Перед их домом, там, где должен был расти газон, в весенней глинистой размазне кряхтел, пыжился трактор, вытягивая тросом к нему привязанный, увязший, выныривающий и вновь оседающий грузовик, в кузове которого болтались, грохоча, бочки.

Бочки эти Валентина сразу признала. Осенью прошлой, когда только выпал первый снежок, однажды их привезли и свалили. Почему, зачем? — никто не знал. И что в этих бочках хранилось, тоже облекалось тайной. Они лежали на месте, где должен был быть газон. Пролежали аж до этой весны, и вот, значит, о них вспомнили. На грузовик погрузили, и грузовик застрял. Прислали трактор. Трактор вытягивал грузовик — и без толку. Земля там, где планировалось когда-то высеять газон, взбурлилась, вздыбилась, точно после адской атаки. Грузовик все глубже застревал, трактор дымил, вонял, силился безрезультатно и выдыхался. К водителям трактора и грузовика присоединились еще трое, плечистых, в треухах, ватниках, — курили, наблюдали, сплевывали… Потом, вероятно, время к обеду подошло.
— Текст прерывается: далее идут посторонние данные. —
/-- An operand for each listed mode: the lookup of `Opcodes` succeeds, and for a mode that is not listed it does not. -/
theorem witness_Opcodes :
    [(Mode.zp0, (0x24 : Byte)), (.abs, 0x2C)].lookup (Operand.abs 0x1234).mode = some 0x2C ∧
      [(Mode.zp0, (0x24 : Byte)), (.abs, 0x2C)].lookup (Operand.imm 0x12).mode = none := by decide

theorem witness_PullAfterPushGivesItBack :
    let s := { machine 0x0201 [] with a := 0x99, sp := 0x00 }
    let t := stateOf (exec .pha s)
    let u := t.setA 0x55
    OnRam s ∧ exec .pha s = .next t ∧ u.sp = t.sp ∧ u.read (stackAddr s.sp) = t.read (stackAddr s.sp) ∧
      exec .php s = .next (stateOf (exec .php s)) :=
  ⟨⟨_, rfl⟩, exec_stateOf _ _, rfl, rfl, exec_stateOf _ _⟩

theorem witness_StackStaysInPageOne :
    (Instr.brk .imp).op ∈ [Op.pha, .php, .jsr, .brk] ∧
    exec (.brk .imp) (machine 0x0201 []) = .next (stateOf (exec (.brk .imp) (machine 0x0201 []))) ∧
    call .irq (interruptible 0x20) = .next (stateOf (call .irq (interruptible 0x20))) ∧ OnRam (interruptible 0x20) ∧
    (0x00FF : Addr).toNat < 0x0100 ∧ 0x01FF < (0x0200 : Addr).toNat :=
  ⟨by decide, exec_stateOf _ _, next_stateOf (by decide +kernel), ⟨_, rfl⟩, by decide, by decide⟩

/-- Each branch condition is met by a state and missed by another. -/
theorem witness_BranchInstructions :
    let s := { machine 0x0201 [] with p := 0x20 }
    let t := { machine 0x0201 [] with p := 0xE3 }
    (!s.flag .n) = true ∧ (!t.flag .n) = false ∧ t.flag .n = true ∧ s.flag .n = false ∧ t.flag .v = true ∧ s.flag .v = false ∧
      t.flag .c = true ∧ s.flag .c = false ∧ t.flag .z = true ∧ s.flag .z = false := by decide +kernel

theorem witness_RtsReturnsAfterJsr :
    let s := machine 0x02FF []
    let t := stateOf (exec (.jsr 0x1234) s)
    let u := t.setPc 0x4000
    OnRam s ∧ exec (.jsr 0x1234) s = .next t ∧ OnRam u ∧ u.sp = t.sp ∧ u.read (stackAddr s.sp) = t.read (stackAddr s.sp) ∧
      u.read (stackAddr (s.sp - 1)) = t.read (stackAddr (s.sp - 1)) :=
  ⟨⟨_, rfl⟩, exec_stateOf _ _, ⟨_, rfl⟩, rfl, rfl, rfl⟩

theorem witness_BrkTakesTheInterrupt :
    defaultParams.brkMode = .imp ∧ (⟨.imm, .hardware, .nop, .ram []⟩ : Params).brkMode = .imm := by decide

theorem witness_BaseCyclesOfTheRows :
    (Instr.jmp (.ind 0x12FF)).wf defaultParams = true ∧ (Instr.jmp (.ind 0x12FF)).opcode = some 0x6C ∧ (0x6C : Byte) ∉ unusedRows := by
  decide

theorem witness_NopAndUnusedRows :
    ((0x9C : Byte), Mode.abx) ∈ unofficialNops ∧ (0x02 : Byte) ∈ unusedRows ∧ ∃ e ∈ unusedBaseCycles, (0xFF : Byte) ∈ e.2 := by decide

theorem witness_IrqIsDroppedWhileMasked : (interruptible 0x24).boot = .live ∧ (interruptible 0x24).flag .i = true := by decide +kernel

theorem witness_InterruptEntrySequence : (interruptible 0x20).boot = .live ∧ (interruptible 0x20).flag .i = false := by decide +kernel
Разошлись. Потом снова сизифов труд возобновился.

Валентина, стирку заканчивая, несколько раз подходила к окну. Погладив белье, снова во двор выглянула. Леша давно уже за уроками сидел. Но это ведь он ее позвал, заинтересовал первым, и что, пока глядел, в голове у него прокручивалось?
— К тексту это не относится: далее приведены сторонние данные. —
-- ==== Sys2Proof/Syntax.lean ====
section
/-! DEFINITION. The operations of the block, one constructor per row of `spec/opcode_table.json`
(`30_encoding.md` R84), with the operand fields of R81, and the composite data formats R90, R91, R96. -/

namespace Sys2Proof

/-- A region record (`30_encoding.md` R96, `10_state.md` R28). -/
structure Region where
  virtualAddress : Word64
  physicalAddress : Word64
  size : Word64
  attr : Word64
deriving DecidableEq, Repr

/-- `id_mode` of a frame (`30_encoding.md` R90). -/
inductive IdMode where
  | standard
  | extended
deriving DecidableEq, Repr

/-- `type` of a frame (`30_encoding.md` R90). -/
inductive FrameType where
  | data
  | remote
deriving DecidableEq, Repr

/-- A frame record (`30_encoding.md` R90); `len` is the field `data_length_code`, the payload byte
count and not the 4-bit code. -/
structure Frame where
  id : Word32
  idMode : IdMode
  type : FrameType
  options : BitVec 3
  len : Byte
  data : Vector Byte 64
deriving DecidableEq, Repr

/-- A buffer image (`10_state.md` R30, `30_encoding.md` R91). -/
structure Image where
  id : Word32
  ptr : Word32
  fdc : Word32
  data : Vector Byte 64
deriving DecidableEq, Repr

/-- The 21 operations "PDE-ops v1" with their operand fields. -/
inductive Instr where
  /-- PD.FAULT, format N (R111). -/
  | pdFault
  /-- PD.LINK, format A (R112). -/
  | pdLink (addr : Word64)
  /-- PD.BLOCK, format B (R113). -/
  | pdBlock (level : Byte) (addr attr : Word64)
  /-- PD.WRITE, format W (R114). -/
  | pdWrite (entryAddress value : Word64)
  /-- PT.ALLOC, format N (R131). -/
  | ptAlloc
  /-- PT.LINK, format TL (R133). -/
  | ptLink (level : Byte) (basePtr baseVa va child : Word64)
  /-- PT.MAP, format TM (R136). -/
  | ptMap (level : Byte) (basePtr baseVa va pa size attr : Word64)
  /-- PT.FAULT, format TF (R138). -/
  | ptFault (level : Byte) (basePtr baseVa va pa size : Word64)
  /-- PT.BUILD, format L (R141). -/
  | ptBuild (count : BitVec 16) (regions : List Region)
  /-- PT.ACTIVATE, format N (R146). -/
  | ptActivate
  /-- AT.V2P, format A (R148). -/
  | atV2p (addr : Word64)
  /-- AT.P2V, format A (R149). -/
  | atP2v (addr : Word64)
  /-- DLC.B2C, format D (R162). -/
  | dlcB2c (n : Byte)
  /-- DLC.C2B, format D (R163). -/
  | dlcC2b (n : Byte)
  /-- FRM.CHECK, format F (R166). -/
  | frmCheck (frame : Frame)
  /-- IDX.CLASSW, format X (R186). -/
  | idxClassW (channel : Byte) (index : Word32)
  /-- IDX.CLASSR, format X (R187). -/
  | idxClassR (channel : Byte) (index : Word32)
  /-- FRM.ENC, format F (R205). -/
  | frmEnc (frame : Frame)
  /-- FRM.DEC, format I (R208). -/
  | frmDec (img : Image)
  /-- CAN.WRITE, format CW (R212). -/
  | canWrite (channel : Byte) (index : Word32) (frame : Frame)
  /-- CAN.READ, format CR (R220). -/
  | canRead (channel : Byte) (index : Word32)
deriving DecidableEq, Repr

end Sys2Proof
end

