-- ==== Sys2Proof/Machine/Request.lean ====
section
/-! DEFINITION. Taking a request (`30_encoding.md` R80, R84, R85), and taking one input of any agent. -/

namespace Sys2Proof.Machine

/-- The block takes one request: an operation runs; a reserved `op` is answered `Unsupported` and
changes nothing (`30_encoding.md` R85); bits that are no request have no meaning (log 20). -/
def runRequest (bits : Bits) (s : State) : Host.Outcome State Fault Refusal :=
  match decode bits with
  | .ok i => exec i s.beginOp
  | .error (.reserved _) => .next (s.beginOp.raise .unsupported .none)
  | .error .tooShort => .refused .malformedRequest
  | .error (.wrongLength _) => .refused .malformedRequest

/-- One agent's move. -/
def takeInput (i : Input) (s : State) : Host.Outcome State Fault Refusal :=
  match i with
  | .request bits => runRequest bits s
  | .mmuOpen => execMmuOpen s.rl s.beginOp
  | .requesterBarrier => requesterBarrier s
  | .txDone h => peripheralTxDone h s
  | .deliverMb h img => peripheralDeliverMb h img s
  | .deliverRxFifo k img => peripheralDeliverRxFifo k img s
  | .deliverCFifo k img => peripheralDeliverCFifo k img s
  | .cFifoSent k => peripheralCFifoSent k s
  | .walkerRead a within choice => walkerRead a within choice s

/-- The next input is taken off the list and its move made; with none the block is idle (log 1). -/
def advance (s : State) : Host.Outcome State Fault Refusal :=
  match s.inputs with
  | [] => .next s
  | i :: rest => takeInput i { s with inputs := rest }

/-- The state with one more request presented, before the others. -/
def presentRequest (bits : Bits) (s : State) : State := { s with inputs := .request bits :: s.inputs }

end Sys2Proof.Machine
end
Валентина посмотрела в затылок сидевшего за столом сына: что там вообще внутри у него делалось, что откладывалось, оседало? Она, мать, читала ему нотаций, заставляла хлеб с маслом есть, надевать в мороз теплое белье, а между тем у них перед самым домом вот какие разыгрывались сценки. С действием, правда, несколько однообразным, но при терпеливой любознательности сына можно было многое почерпнуть. Почерпнул, успел? Совпали ли его впечатления с репликой матери, произнесенной из окна кооперативной квартиры с бессильной яростью:

— За-ра-зы!

Света Кузнецова, завершив героическое писание докторской, перед защитой уехала ненадолго отдохнуть в подмосковный пансионат. Пешком отмахивала по восемь — десять километров. Ежедневно. На ночь выпивала кефир и, оглядев равнодушно собравшихся у телеэкрана, в свой номер удалялась. Отсутствие общения ее не тяготило. Напротив, пуще всего она опасалась, как бы в номер ей кого-нибудь не подселили. Номер достался прекрасный, просторный, с окнами в заснеженный парк, но у второй, аккуратно застеленной пикейным покрывалом кровати в любой момент могла сыскаться хозяйка.
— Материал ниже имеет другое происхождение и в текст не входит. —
-- ==== Sys2Proof/Certificates/Slice0/Obligations.lean ====
section
/-! DEFINITION. The statements for the provers. A next state is written out in full wherever the rule
gives it in full, so that the equation is also the operation's frame: every field not named is unchanged.
`draws` counts responses and is the model's own (log 10); no statement rests on its value. -/

namespace Sys2Proof.Claims

open Sys2Proof.Machine

/-- `s` after a response, and nothing else changed. -/
def answered (s : State) (e : Status) (r : Result) : State :=
  { s with rsp := some ⟨e, r⟩, draws := s.draws + 1 }

/-- The operation answers the error `e`; the result fields of `shape` have no stated value, and nothing
else changes. -/
def FailsWith (i : Instr) (s : State) (e : Status) (shape : ResultShape) : Prop :=
  ∃ r : Result, r.shape = shape ∧ exec i s = .next (answered s e r)

/-- A fill of the slots `first` to `first + count - 1` of the table at `basePtr`, slot `first + i` with
`desc i`, in ascending order, one barrier at the end, and nothing else: the answer is `OK`. -/
def Fills (i : Instr) (s : State) (basePtr : Word64) (first count : Nat) (desc : Nat → Word64) :
    Prop :=
  ∃ t, exec i s = .next t
    ∧ (∀ n < count, memRead t (slotAddr basePtr (first + n)) = desc n)
    ∧ (∀ x, (∀ n < count, x < (slotAddr basePtr (first + n)).toNat
        ∨ (slotAddr basePtr (first + n)).toNat + 8 ≤ x) → t.tm.byte x = s.tm.byte x)
    ∧ t.opWindow.map (·.addr) = s.opWindow.map (·.addr)
        ++ (List.range count).map (fun n => slotAddr basePtr (first + n))
    ∧ t = { answered s .ok .none with tm := t.tm, unsynced := [], opWindow := t.opWindow }

/-- The slots `first` to `first + count - 1` of the table at `basePtr` can be stored to. -/
def SlotsWritable (c : Cfg) (basePtr : Word64) (first count : Nat) : Prop :=
  ∀ n < count, (slotAddr basePtr (first + n)).toNat % 8 = 0
    ∧ slotBacked c (slotAddr basePtr (first + n)) = true

/-- `img` is frame `f` with DLC `code` written over `old` (`44_can_frame.md` R201). -/
def IsImageOf (c : Cfg) (f : Frame) (code : BitVec 4) (old img : Image) : Prop :=
  img.id = (f.id.setWidth c.idW.val).setWidth 32
      ||| (if f.type = .remote then 1#32 <<< c.rtrBit.val else 0)
      ||| (if f.idMode = .extended then 1#32 <<< c.ideBit.val else 0)
    ∧ img.ptr = code.setWidth 32 <<< c.dlcLsb.val
    ∧ img.fdc = (if f.options &&& c.optEsi ≠ 0 then 1#32 <<< c.esiBit.val else 0)
      ||| (if f.options &&& c.optBrs ≠ 0 then 1#32 <<< c.brsBit.val else 0)
      ||| (if f.options &&& c.optFd ≠ 0 then 1#32 <<< c.fdfBit.val else 0)
    ∧ ∀ i : Fin 64, img.data[i] = if i.val < f.len.toNat then f.data[i] else old.data[i]

/-- `f` is the frame that `img` holds (`44_can_frame.md` R202); a payload byte at or beyond the length
has no stated value. -/
def IsFrameOf (c : Cfg) (img : Image) (f : Frame) : Prop :=
  f.id = (img.id.setWidth c.idW.val).setWidth 32
    ∧ (f.type = .remote ↔ img.id.getLsbD c.rtrBit.val = true)
    ∧ (f.idMode = .extended ↔ img.id.getLsbD c.ideBit.val = true)
    ∧ f.options = (if img.fdc.getLsbD c.esiBit.val then c.optEsi else 0)
      ||| (if img.fdc.getLsbD c.brsBit.val then c.optBrs else 0)
      ||| (if img.fdc.getLsbD c.fdfBit.val then c.optFd else 0)
    ∧ f.len.toNat = [0, 1, 2, 3, 4, 5, 6, 7, 8, 12, 16, 20, 24, 32, 48, 64].getD
        (img.ptr.extractLsb' c.dlcLsb.val 4).toNat 0
    ∧ ∀ i : Fin 64, i.val < f.len.toNat → f.data[i] = img.data[i]

/-- Two frames agree in every field and in the payload bytes below the length. -/
def SameFrame (f g : Frame) : Prop :=
  f.id = g.id ∧ f.idMode = g.idMode ∧ f.type = g.type ∧ f.options = g.options ∧ f.len = g.len
    ∧ ∀ i : Fin 64, i.val < f.len.toNat → f.data[i] = g.data[i]

/-- The frame shape of `42_can_dlc.md` R165. -/
def GoodFrame (c : Cfg) (f : Frame) : Prop :=
  if f.options &&& c.optFd = 0 then f.len.toNat ≤ 8 ∧ f.options = 0
  else f.len.toNat ∈ [0, 1, 2, 3, 4, 5, 6, 7, 8, 12, 16, 20, 24, 32, 48, 64]

/-- The fields of a frame record, each at its width, in the order of `30_encoding.md` R90. -/
def frameFields (f : Frame) : Bits :=
  fieldBits 32 f.id.toNat ++ (fieldBits 1 (if f.idMode = .extended then 1 else 0)
    ++ (fieldBits 1 (if f.type = .remote then 1 else 0) ++ (fieldBits 3 f.options.toNat
      ++ (fieldBits 8 f.len.toNat ++ f.data.toList.flatMap fun b => fieldBits 8 b.toNat))))

/-- The fields of a buffer image, each at its width, in the order of `30_encoding.md` R91. -/
def imageFields (m : Image) : Bits :=
  fieldBits 32 m.id.toNat ++ (fieldBits 32 m.ptr.toNat ++ (fieldBits 32 m.fdc.toNat
    ++ m.data.toList.flatMap fun b => fieldBits 8 b.toNat))

/-- The fields of a region record, each at its width, in the order of `30_encoding.md` R96. -/
def regionFields (r : Region) : Bits :=
  fieldBits 64 r.virtualAddress.toNat ++ (fieldBits 64 r.physicalAddress.toNat
    ++ (fieldBits 64 r.size.toNat ++ fieldBits 64 r.attr.toNat))

/-- The kinds `60_exceptions.md` R240 lets an operation return. -/
def returnableKinds : Instr → List Status
  | .pdFault => [.ok]
  | .pdLink _ => [.ok]
  | .pdBlock _ _ _ => [.ok, .invalidArgument]
  | .pdWrite _ _ => [.ok]
  | .ptAlloc => [.unsupported]
  | .ptLink _ _ _ _ _ => [.ok, .invalidArgument]
  | .ptMap _ _ _ _ _ _ _ => [.ok, .invalidArgument]
  | .ptFault _ _ _ _ _ _ => [.ok, .invalidArgument]
  | .ptBuild _ _ => [.ok, .invalidArgument]
  | .ptActivate => [.ok]
  | .atV2p _ => [.ok]
  | .atP2v _ => [.ok]
  | .dlcB2c _ => [.ok, .invalidArgument]
  | .dlcC2b _ => [.ok, .invalidArgument]
  | .frmCheck _ => [.ok, .invalidArgument]
  | .idxClassW _ _ => [.ok, .invalidArgument]
  | .idxClassR _ _ => [.ok, .invalidArgument]
  | .frmEnc _ => [.ok, .invalidArgument]
  | .frmDec _ => [.ok]
  | .canWrite _ _ _ => [.ok, .invalidArgument, .canTransmitNotReady]
  | .canRead _ _ => [.ok, .invalidArgument, .bufferEmpty]

/-- The numeric code of a status kind, row by row of the table of `60_exceptions.md` R240. -/
def kindCode : Status → Nat
  | .ok => 0
  | .invalidArgument => 1
  | .alreadyOpen => 2
  | .notOpen => 3
  | .inUse => 4
  | .channelNotPresent => 5
  | .initFailed => 6
  | .canTransmitNotReady => 7
  | .bufferEmpty => 8
  | .unsupported => 9
  | .invalidMode => 10
  | .timeout => 11

/-- The result fields, each at its width, in the order of `30_encoding.md` R82. -/
def resultFields : Result → Bits
  | .none => []
  | .desc d => fieldBits 64 d.toNat
  | .addr a => fieldBits 64 a.toNat
  | .code c => fieldBits 4 c.toNat
  | .bytes n => fieldBits 8 n.toNat
  | .index cls k h => fieldBits 2 cls.toNat ++ (fieldBits 32 k.toNat ++ fieldBits 32 h.toNat)
  | .image img => imageFields img
  | .frame f => frameFields f

/-- The width in bits of the result fields of a shape (`30_encoding.md` R82, R90, R91). -/
def shapeWidth : ResultShape → Nat
  | .none => 0
  | .desc => 64
  | .addr => 64
  | .code => 4
  | .bytes => 8
  | .index => 2 + 32 + 32
  | .image => 608
  | .frame => 557

end Sys2Proof.Claims

open Sys2Proof Sys2Proof.Machine Sys2Proof.Claims

/-! ### The descriptor encoder and writer -/

/-- R111: PD.FAULT has op 0x10 and no operand, and always answers the descriptor 0. -/
def Obligations.PdFaultAnswersZero : Prop :=
  encode .pdFault = fieldBits 8 0x10 ∧ ∀ s, exec .pdFault s = .next (answered s .ok (.desc 0))

/-- R112: PD.LINK has op 0x11 and format A, and answers the address ORed with `TAG_TABLE`. -/
def Obligations.PdLinkOrsTableTag : Prop :=
  ∀ addr s, encode (.pdLink addr) = fieldBits 8 0x11 ++ fieldBits 64 addr.toNat
    ∧ exec (.pdLink addr) s
      = .next (answered s .ok (.desc (addr ||| s.cfg.tagTable.setWidth 64)))

/-- R113: PD.BLOCK has op 0x12 and format B; for a level from 1 to `MAX_LEVEL` it answers address,
attribute and the level's tag ORed; any other level is `InvalidArgument`. -/
def Obligations.PdBlockOrsAddressAttributeAndTag : Prop :=
  ∀ level addr attr s,
    encode (.pdBlock level addr attr)
        = fieldBits 8 0x12 ++ (fieldBits 8 level.toNat ++ (fieldBits 64 addr.toNat
          ++ fieldBits 64 attr.toNat))
      ∧ (∀ l, level.toNat = levelNumber l → levelNumber l ≤ s.cfg.maxLevel.val →
        exec (.pdBlock level addr attr) s
          = .next (answered s .ok (.desc (addr ||| attr
              ||| (s.cfg.tagBlock.forLevel l).setWidth 64))))
      ∧ (level.toNat = 0 ∨ s.cfg.maxLevel.val < level.toNat →
        FailsWith (.pdBlock level addr attr) s .invalidArgument .desc)

/-- R114: PD.WRITE to an aligned, backed address replaces the whole slot, leaves every other byte alone,
performs no barrier and answers `OK`; a misaligned address is refused. The byte order is R50's (log 22); that
the store joins `unsynced` and `opWindow` with the slot's old value is the model's record of what the walker
may still see (R57, R58; the model's choice, log 16). -/
def Obligations.PdWriteReplacesOneSlot : Prop :=
  ∀ (a v : Word64) (s : State),
    encode (.pdWrite a v) = fieldBits 8 0x13 ++ (fieldBits 64 a.toNat ++ fieldBits 64 v.toNat)
      ∧ (a.toNat % 8 ≠ 0 → exec (.pdWrite a v) s = .refused .misalignedSlot)
      ∧ (a.toNat % 8 = 0 → slotBacked s.cfg a = true →
        ∃ t, exec (.pdWrite a v) s = .next t
          ∧ memRead t a = v
          ∧ (∀ i < 8, t.tm.byte (a.toNat + i) = v.extractLsb' (8 * i) 8)
          ∧ (∀ x, x < a.toNat ∨ a.toNat + 8 ≤ x → t.tm.byte x = s.tm.byte x)
          ∧ t = { answered s .ok .none with
                  tm := t.tm
                  unsynced := s.unsynced ++ [⟨a, memRead s a⟩]
                  opWindow := s.opWindow ++ [⟨a, memRead s a⟩] })

/-- The model's choice (log 5, from U4): an aligned store to an address the launch memory map does not back
faults. -/
def Obligations.StoreOutsideMemoryMapFaults : Prop :=
  ∀ (a v : Word64) (s : State), a.toNat % 8 = 0 → slotBacked s.cfg a = false →
    exec (.pdWrite a v) s = .fault .unbackedSlot

/-- The read-back property of R116, under R113's duties on the operands (the attribute clear in bits 47:12
and 1:0) and the default masks of R6. -/
def Obligations.BlockDescriptorReadsBack : Prop :=
  ∀ (level : Byte) (l : Level) (addr attr : Word64) (s : State),
    level.toNat = levelNumber l → levelNumber l ≤ s.cfg.maxLevel.val →
    s.cfg.oaMask = Cfg.launch.oaMask → s.cfg.attrMask = Cfg.launch.attrMask →
    addr.toNat % strideOf l = 0 → addr.toNat < 2 ^ 48 → attr &&& 0x0000FFFFFFFFF003 = 0 →
    ∃ d, exec (.pdBlock level addr attr) s = .next (answered s .ok (.desc d))
      ∧ d &&& s.cfg.oaMask.forLevel l = addr ∧ d &&& s.cfg.attrMask = attr
      ∧ d.extractLsb' 0 2 = s.cfg.tagBlock.forLevel l

/-- R116 as it is written: the attribute is only asked to be clear in `OA_MASK[level] | 0x3`. At level 1
and 2 that leaves attribute bits from 12 up to the output address, which `ATTR_MASK` drops, so this is
expected to FAIL (NOTES.md). -/
def Obligations.BlockDescriptorReadsBackAsWritten : Prop :=
  ∀ (level : Byte) (l : Level) (addr attr : Word64) (s : State),
    level.toNat = levelNumber l → levelNumber l ≤ s.cfg.maxLevel.val →
    s.cfg.oaMask = Cfg.launch.oaMask → s.cfg.attrMask = Cfg.launch.attrMask →
    addr.toNat % strideOf l = 0 → addr.toNat < 2 ^ 48 →
    attr &&& (s.cfg.oaMask.forLevel l ||| 0x3) = 0 →
    ∃ d, exec (.pdBlock level addr attr) s = .next (answered s .ok (.desc d))
      ∧ d &&& s.cfg.oaMask.forLevel l = addr ∧ d &&& s.cfg.attrMask = attr
      ∧ d.extractLsb' 0 2 = s.cfg.tagBlock.forLevel l

/-- R115: the fault descriptor is 0, a link and a block never are, and where the tags differ a link and a
block with operands clear in bits 1:0 differ there. -/
def Obligations.DescriptorFormsAreDistinct : Prop :=
  ∀ s : State, s.cfg.tagsWf = true →
    exec .pdFault s = .next (answered s .ok (.desc 0))
      ∧ (∀ addr, ∃ d, exec (.pdLink addr) s = .next (answered s .ok (.desc d)) ∧ d ≠ 0)
      ∧ (∀ level l addr attr, level.toNat = levelNumber l → levelNumber l ≤ s.cfg.maxLevel.val →
        ∃ d, exec (.pdBlock level addr attr) s = .next (answered s .ok (.desc d)) ∧ d ≠ 0)
      ∧ (∀ level l child addr attr, level.toNat = levelNumber l →
        levelNumber l ≤ s.cfg.maxLevel.val → s.cfg.tagTable ≠ s.cfg.tagBlock.forLevel l →
        child.extractLsb' 0 2 = 0 → addr.extractLsb' 0 2 = 0 → attr.extractLsb' 0 2 = 0 →
        ∃ dl db, exec (.pdLink child) s = .next (answered s .ok (.desc dl))
          ∧ exec (.pdBlock level addr attr) s = .next (answered s .ok (.desc db))
          ∧ dl.extractLsb' 0 2 ≠ db.extractLsb' 0 2)

/-! ### The table-fill sequencer -/

/-- R131: PT.ALLOC has op 0x20 and no operand, and always answers `Unsupported`. -/
def Obligations.PtAllocAnswersUnsupported : Prop :=
  encode .ptAlloc = fieldBits 8 0x20
    ∧ ∀ s, exec .ptAlloc s = .next (answered s .unsupported .none)

/-- R133 with R130, R134, R135: PT.LINK's checks in their order, and one link descriptor stored in the slot
that holds `va`, then one barrier. The store goes to an aligned, backed slot address (R114, U4). -/
def Obligations.PtLinkWritesOneLink : Prop :=
  ∀ (level : Byte) (basePtr baseVa va child : Word64) (s : State),
    (level.toNat = 0 ∨ s.cfg.maxLevel.val - 1 < level.toNat ∨ va.toNat < baseVa.toNat →
        exec (.ptLink level basePtr baseVa va child) s
          = .next (answered s .invalidArgument .none))
      ∧ ∀ l, level.toNat = levelNumber l → levelNumber l ≤ s.cfg.maxLevel.val - 1 →
        baseVa.toNat ≤ va.toNat →
        (va.toNat % strideOf l ≠ 0 →
          exec (.ptLink level basePtr baseVa va child) s
            = if s.cfg.paramCheck then .next (answered s .invalidArgument .none)
              else .refused .misalignedWithoutCheck)
          ∧ (va.toNat % strideOf l = 0 → entriesOf s.cfg l ≤ slotOf l baseVa va →
            exec (.ptLink level basePtr baseVa va child) s = .refused .slotOutOfTable)
          ∧ (va.toNat % strideOf l = 0 → slotOf l baseVa va < entriesOf s.cfg l →
            SlotsWritable s.cfg basePtr (slotOf l baseVa va) 1 →
            Fills (.ptLink level basePtr baseVa va child) s basePtr (slotOf l baseVa va) 1
              fun _ => child ||| s.cfg.tagTable.setWidth 64)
Света же не любила случайных попутчиков, брезговала торопливыми откровениями и свою вынужденность выслушивать чужие исповеди расценивала как слабость, неумение от навязываний себя оградить.

С холодноватым, неулыбчивым выражением проходила она утром, в обед и вечером к столу, где сидела, не желая никого замечать. Она устала. А удовлетворения после сделанного не было. Усталость, наверно, распространилась так далеко. Даже на предвкушаемую, заслуженную вполне победу. Даже на праздник, победе сопутствующий. Даже на будущие планы — даже, казалось, чуть ли не на все, что предстояло еще впереди.

Из междугородного автомата, питающегося «пятнашками», она звонила домой мужу. Услышав его голос, удостоверившись, что ничего непредвиденного не произошло, она теряла охоту к дальнейшим уточнениям.

Нет, пожалуй, она не скучала. Такое состояние наступило — все  н е: не скучаю, не веселюсь, не стремлюсь домой, не хотела бы здесь подольше остаться. Сколько отведено, столько отведено. Как будет, так будет. Кто-то назвал бы это апатией? Неверно. Просто после постоянного, длительного завода — до отказа, почти до щелчка — пружина слегка поослабла. Естественно.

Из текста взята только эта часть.